- _What to do_
For each line below that includes the word "none₁", make a copy.

[[ Materials provided open ]]

/-- Records that keep station and engagement keep the engaged record of each station, rewritten. -/
theorem State.Dealt.engagedRecord {f : Fin 32 → Record → Record} {g : Fin 24 → Option Command} (dealt : s.Dealt t f g)
    {f' : Record → Record} (same : f = fun _ => f') (kept : ∀ r, (f' r).station = r.station ∧ (f' r).state = r.state)
    (st : Fin 24) : t.engagedRecord st = (s.engagedRecord st).map f' := by
  subst same
  have found : t.engagedOn st = s.engagedOn st := by
    refine congrArg (fun test => (List.finRange 32).find? test) (funext fun h => ?_)
    rw [State.holds, State.holds, dealt.records]
    cases s.record? h with
    | none => rfl
    | some r => simp [(kept r).1, (kept r).2]
  rw [State.engagedRecord, State.engagedRecord, found]
  cases s.engagedOn st with
  | none => rfl
  | some h => exact dealt.records h

theorem State.engagedRecord_of (shared : s.StationsShared) {h : Fin 32} {r : Record} (at_h : s.record? h = some r)
    (works : r.state.engaged = true) : s.engagedRecord r.station = some r := by
  cases there : s.engagedOn r.station with
  | none => rw [(s.engagedOn_none_iff _).mp there h r at_h rfl] at works; cases works
  | some h' =>
    obtain ⟨r', at_h', on, works'⟩ := State.engagedOn_some there
    obtain rfl := shared.engaged h' h r' r at_h' at_h on works' works
    rw [State.engagedRecord, there]
    exact at_h

theorem State.engagedRecord_station {st : Fin 24} {r : Record} (there : s.engagedRecord st = some r) : r.station = st := by
  obtain ⟨h, found, at_h⟩ := Option.bind_eq_some_iff.mp there
  obtain ⟨r', at_h', on, -⟩ := State.engagedOn_some found
  obtain rfl := Option.some.inj (at_h.symm.trans at_h')
  exact on

/-- An end of hold with no group WAITING: the paused records run on, and then the deferred trips are taken. -/
theorem State.holdEnded_passes (shared : s.StationsShared) : s.Dealt
    ((s.forRecords State.unpauseRecord).forRecords State.takeDeferredTrip)
    (fun _ r => r.afterHold (s.stepBlocked r.station))
    (fun st => (s.engagedRecord st).bind fun r => r.commandAtHoldEnd (s.stepBlocked st)) := by
  have runOn := State.forRecords_unpauseRecord shared
  generalize s.forRecords State.unpauseRecord = t at runOn ⊢
  have trips := State.forRecords_takeDeferredTrip (shared.of_records runOn.records fun _ r _ => by
    obtain ⟨station, tag, state, -⟩ := r.thawed_keeps
    exact ⟨station, tag, by rw [state]; exact id⟩)
  have engaged : ∀ st, t.engagedRecord st = (s.engagedRecord st).map Record.thawed :=
    runOn.engagedRecord rfl fun r => ⟨r.thawed_keeps.1, r.thawed_keeps.2.2.1⟩
  have still : ∀ {r : Record}, r.state.moving = false → s.engagedRecord r.station = some r →
      t.stepBlocked r.station = s.stepBlocked r.station := fun {r} rests there =>
    State.stepBlocked_of_entry (runOn.entry_of_none (by rw [there, Option.bind_some, rests]; rfl))
  refine (runOn.trans trips fun st c c' one two => ?_).congr (fun h r at_h => ?_) fun st => ?_
  · rw [engaged] at two
    cases there : s.engagedRecord st with
    | none => rw [there] at one; cases one
    | some r =>
      rw [there] at one two
      obtain ⟨-, -, -, trips, -⟩ := r.thawed_keeps
      have moves : r.state.moving = true := by
        cases moves : r.state.moving with
        | true => rfl
        | false => rw [Option.bind_some, moves] at one; cases one
      have rests : r.tripsAtHoldEnd = false := by
        rw [Bool.eq_false_iff]; exact fun trips => by rw [Record.moving_of_trips trips] at moves; cases moves
      rw [Option.map_some, Option.bind_some, trips, rests] at two
      cases two
  · obtain ⟨station, -, -, trips, -⟩ := r.thawed_keeps
    rw [trips, station, Record.afterHold]
    cases moves : r.state.moving with
    | true =>
      have rests : r.tripsAtHoldEnd = false := by
        rw [Bool.eq_false_iff]; exact fun trips => by rw [Record.moving_of_trips trips] at moves; cases moves
      rw [rests, Record.thawed, moves]
      rfl
    | false =>
      have same : r.thawed = r := by rw [Record.thawed, moves]; rfl
      rw [same]
      cases trips : r.tripsAtHoldEnd with
      | false => rfl
      | true =>
        have works : r.state.engaged = true := by rw [Record.moving_of_trips trips]; rfl
        rw [still moves (State.engagedRecord_of shared at_h works)]
        rfl
  · rw [engaged]
    cases there : s.engagedRecord st with
    | none => rfl
    | some r =>
      obtain rfl := State.engagedRecord_station there
      obtain ⟨station, -, -, trips, command⟩ := r.thawed_keeps
      rw [Option.map_some, Option.bind_some, Option.bind_some, Option.bind_some, Record.commandAtHoldEnd, trips, station,
        command]
      cases moves : r.state.moving with
      | true => rfl
      | false => rw [still moves there]; rfl

theorem State.holdEnded_endHold (shared : s.StationsShared) (none' : s.NoneWaits) : s.HoldEnded s.endHold := by
  have shared₁ : State.StationsShared { s with holdEnds := s.holdEnds + 1 } :=
    shared.of_records (f := fun _ r => r) (fun h => by rw [Option.map_id']; rfl) fun _ _ _ => ⟨rfl, rfl, id⟩
  have passes := State.holdEnded_passes shared₁
  have none₁ : State.NoneWaits { s with holdEnds := s.holdEnds + 1 } := none'
  have runOn := State.forRecords_unpauseRecord shared₁
  have first := State.forGroups_startWaitingFirst (runOn.noneWaits none₁) s.holdEnds
  have last := State.forGroups_startWaiting (passes.noneWaits none₁)
  have whole : s.endHold = (State.forRecords { s with holdEnds := s.holdEnds + 1 } State.unpauseRecord).forRecords
      State.takeDeferredTrip := by simp only [State.endHold, first, last]
  rw [State.HoldEnded, whole]
  exact passes

/-! ### The urgent codes -/

theorem State.takeHoldChange_begins (was : Bool) (before : was = false) (now : s.berthHold = true) :
    s.takeHoldChange was = s.startHold := by simp [State.takeHoldChange, before, now]

theorem State.takeHoldChange_ends (was : Bool) (before : was = true) (now : s.berthHold = false) :
    s.takeHoldChange was = s.endHold := by simp [State.takeHoldChange, before, now]

end Sys2Proof.Machine

namespace Sys2Proof

open Machine

/-- Settles O10: what the two urgent codes do to the software hold, and the change of berth hold that follows. -/
theorem holdAllAndResumeAll : Obligations.HoldAllAndResumeAll := by
  have taken (s : State) (idle : s.port.executing = none) (code : UrgentCode) :
      exec code.instr s = .next (State.takeUrgent { s with port := { s.port with posted := none } } code) := by
    rw [exec_urgent, State.postUrgent_idle idle]
  refine ⟨fun s idle => ⟨fun off => ?_, fun on => (taken s idle .holdAll).trans ?_⟩,
    fun s idle => ⟨fun on clear shared none' => ?_,
      fun stays => (taken s idle .resumeAll).trans ?_⟩⟩
  · have now : State.berthHold { s with softwareHold := true, port := { s.port with posted := none } } = true :=
      Bool.or_true _
    have begins := State.takeHoldChange_begins _ off now
    exact ⟨_, (taken s idle .holdAll).trans (congrArg Host.Outcome.next begins), State.holdBegun_startHold _⟩
  · have now : State.berthHold { s with softwareHold := true, port := { s.port with posted := none } } = s.berthHold :=
      (Bool.or_true _).trans on.symm
    have same := State.takeHoldChange_same { s with softwareHold := true, port := { s.port with posted := none } }
    rw [now] at same
    exact congrArg Host.Outcome.next same
  · have now : State.berthHold { s with softwareHold := false, port := { s.port with posted := none } } = false :=
      (Bool.or_false _).trans clear
    have ends := State.takeHoldChange_ends _ on now
    have records : ∀ h, State.record? { s with softwareHold := false, port := { s.port with posted := none } } h =
        (s.record? h).map fun r => r := fun h => by rw [Option.map_id']; rfl
    have shared' := shared.of_records (f := fun _ r => r) records fun _ _ _ => ⟨rfl, rfl, id⟩
    exact ⟨_, (taken s idle .resumeAll).trans (congrArg Host.Outcome.next ends), State.holdEnded_endHold shared' none'⟩
  · have now : State.berthHold { s with softwareHold := false, port := { s.port with posted := none } } = s.berthHold := by
      refine (Bool.or_false _).trans ?_
      show s.condition .hold = s.berthHold
      rcases stays with off | on
      · obtain ⟨hold, -⟩ := Bool.or_eq_false_iff.mp off
        rw [off, hold]
      · rw [State.berthHold, on, Bool.true_or]
    have same := State.takeHoldChange_same { s with softwareHold := false, port := { s.port with posted := none } }
    rw [now] at same
    exact congrArg Host.Outcome.next same

/-- Settles O12: RELEASE ALL performs the emergency release, whatever else holds. -/
theorem releaseAllLetsEveryWorkingLineGo : Obligations.ReleaseAllLetsEveryWorkingLineGo := fun s idle =>
  ⟨_, (exec_urgent .releaseAll s).trans (congrArg Host.Outcome.next (State.postUrgent_idle idle .releaseAll)),
    State.emergencyReleased_setEmergency _⟩

end Sys2Proof
end

section
/-! PROOF. Requests on the members of a target (R80 to R82): the pass that weighs them one by one, said in one, and the requests
that act on members with it: DISARM, HOLD LINE, RESUME, SET, APPLY and ARM. -/

namespace Sys2Proof.Machine

variable {s t u : State}

/-! ### The members weighed one by one (R82) -/

/-- The state that the weighing of one member leaves. -/
def RecordAction.turn (a : RecordAction) (u : State) (h : Fin 32) : State := (a.weigh (u, 0, 0) h).1

theorem RecordAction.turn_of {a : RecordAction} {h : Fin 32} {r : Record} (at_h : u.record? h = some r) :
    a.turn u h = if (a.refusal u r).isNone then a.act u h else u := by
  rw [RecordAction.turn, RecordAction.weigh]
  simp only [at_h]
  cases a.refusal u r <;> rfl

theorem RecordAction.weigh_of {a : RecordAction} {h : Fin 32} {r : Record} (at_h : u.record? h = some r) (m n : Nat) :
    a.weigh (u, m, n) h = if (a.refusal u r).isNone then (a.turn u h, m + 1, n) else (a.turn u h, m, n + 1) := by
  rw [RecordAction.turn_of at_h, RecordAction.weigh]
  simp only [at_h]
  cases a.refusal u r <;> rfl

/-- What weighing the members of a target comes to, where a turn permits `permits` of the table as it stands and then
rewrites the record by `rewrite` and gives `cmd` for its station. -/
structure RecordAction.Weighs (a : RecordAction) (s : State) (members : List (Fin 32)) (permits : Fin 32 → Record → Bool)
    (rewrite : Fin 32 → Record → Record) (cmd : Fin 32 → Record → Option Command) : Prop where
  there : ∀ h ∈ members, ∃ r, s.record? h = some r
  agree : ∀ h ∈ members, ∀ h' ∈ members, ∀ r r' c c', s.record? h = some r → s.record? h' = some r' →
    r.station = r'.station → permits h r = true → permits h' r' = true → cmd h r = some c → cmd h' r' = some c' → c = c'
  weighs : ∀ before h r u, (∃ after, members = before ++ h :: after) →
    s.Passed u (fun h r => if permits h r then rewrite h r else r) (fun h r => if permits h r then cmd h r else none) before →
    s.record? h = some r → u.record? h = some r →
    (a.refusal u r).isNone = permits h r ∧
      (permits h r = true → a.act u h = (u.putRecord h (rewrite h r)).giving r.station (cmd h r))

section Weighs

variable {a : RecordAction} {members : List (Fin 32)} {permits : Fin 32 → Record → Bool}
  {rewrite : Fin 32 → Record → Record} {cmd : Fin 32 → Record → Option Command}

theorem RecordAction.Weighs.passed (w : a.Weighs s members permits rewrite cmd) (nodup : members.Nodup) :
    ∀ before after, members = before ++ after →
      s.Passed (before.foldl a.turn s) (fun h r => if permits h r then rewrite h r else r)
        (fun h r => if permits h r then cmd h r else none) before := by
  refine State.passed_foldl members nodup (fun h mem h' mem' r r' c c' at_h at_h' on one two => ?_) (fun u h _ free => ?_)
    fun before h r u split passed at_s at_h => ?_
  · simp only [Option.ite_none_right_eq_some] at one two
    exact w.agree h mem h' mem' r r' c c' at_h at_h' on one.1 two.1 one.2 two.2
  · rw [RecordAction.turn, RecordAction.weigh]
    simp only [free]
  · obtain ⟨refuses, acts⟩ := w.weighs before h r u split passed at_s at_h
    rw [RecordAction.turn_of at_h, refuses]
    cases permitted : permits h r with
    | true => exact acts permitted
    | false => exact (State.putRecord_same at_h).symm

/-- The weighing of every member: the state that the turns leave, with the counts of members acted on and skipped. -/
theorem RecordAction.Weighs.foldl (w : a.Weighs s members permits rewrite cmd) (nodup : members.Nodup) :
    members.foldl a.weigh (s, 0, 0) = (members.foldl a.turn s, members.countP (fun h => s.holds h (permits h)),
      members.countP (fun h => !s.holds h (permits h))) := by
  suffices prefixes : ∀ before after, members = before ++ after → before.foldl a.weigh (s, 0, 0) =
      (before.foldl a.turn s, before.countP (fun h => s.holds h (permits h)), before.countP (fun h => !s.holds h (permits h)))
    from prefixes members [] (List.append_nil _).symm
  intro before
  induction before using List.reverseRecOn with
  | nil => exact fun _ _ => rfl
  | append_singleton before h ih =>
    intro after split
    rw [List.append_assoc, List.singleton_append] at split
    have passed := w.passed nodup before (h :: after) split
    have fresh : h ∉ before := by
      rw [split] at nodup
      exact fun mem => (List.nodup_append.mp nodup).2.2 h mem h (List.mem_cons_self ..) rfl
    have mem : h ∈ members := by rw [split]; exact List.mem_append_right _ (List.mem_cons_self ..)
    obtain ⟨r, at_s⟩ := w.there h mem
    have at_h := (passed.record? fresh).trans at_s
    obtain ⟨refuses, -⟩ := w.weighs before h r _ ⟨after, split⟩ passed at_s at_h
    rw [List.foldl_append, ih _ split, List.foldl_cons, List.foldl_nil, List.foldl_append, List.foldl_cons, List.foldl_nil,
      RecordAction.weigh_of at_h, refuses, List.countP_append, List.countP_append, List.countP_singleton,
      List.countP_singleton, State.holds, at_s, Option.any_some]
    cases permits h r <;> rfl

[[ Materials provided closed ]]

- _Response to this task_
  have none₁ : State.NoneWaits { s with holdEnds := s.holdEnds + 1 } := none'
  have first := State.forGroups_startWaitingFirst (runOn.noneWaits none₁) s.holdEnds
  have last := State.forGroups_startWaiting (passes.noneWaits none₁)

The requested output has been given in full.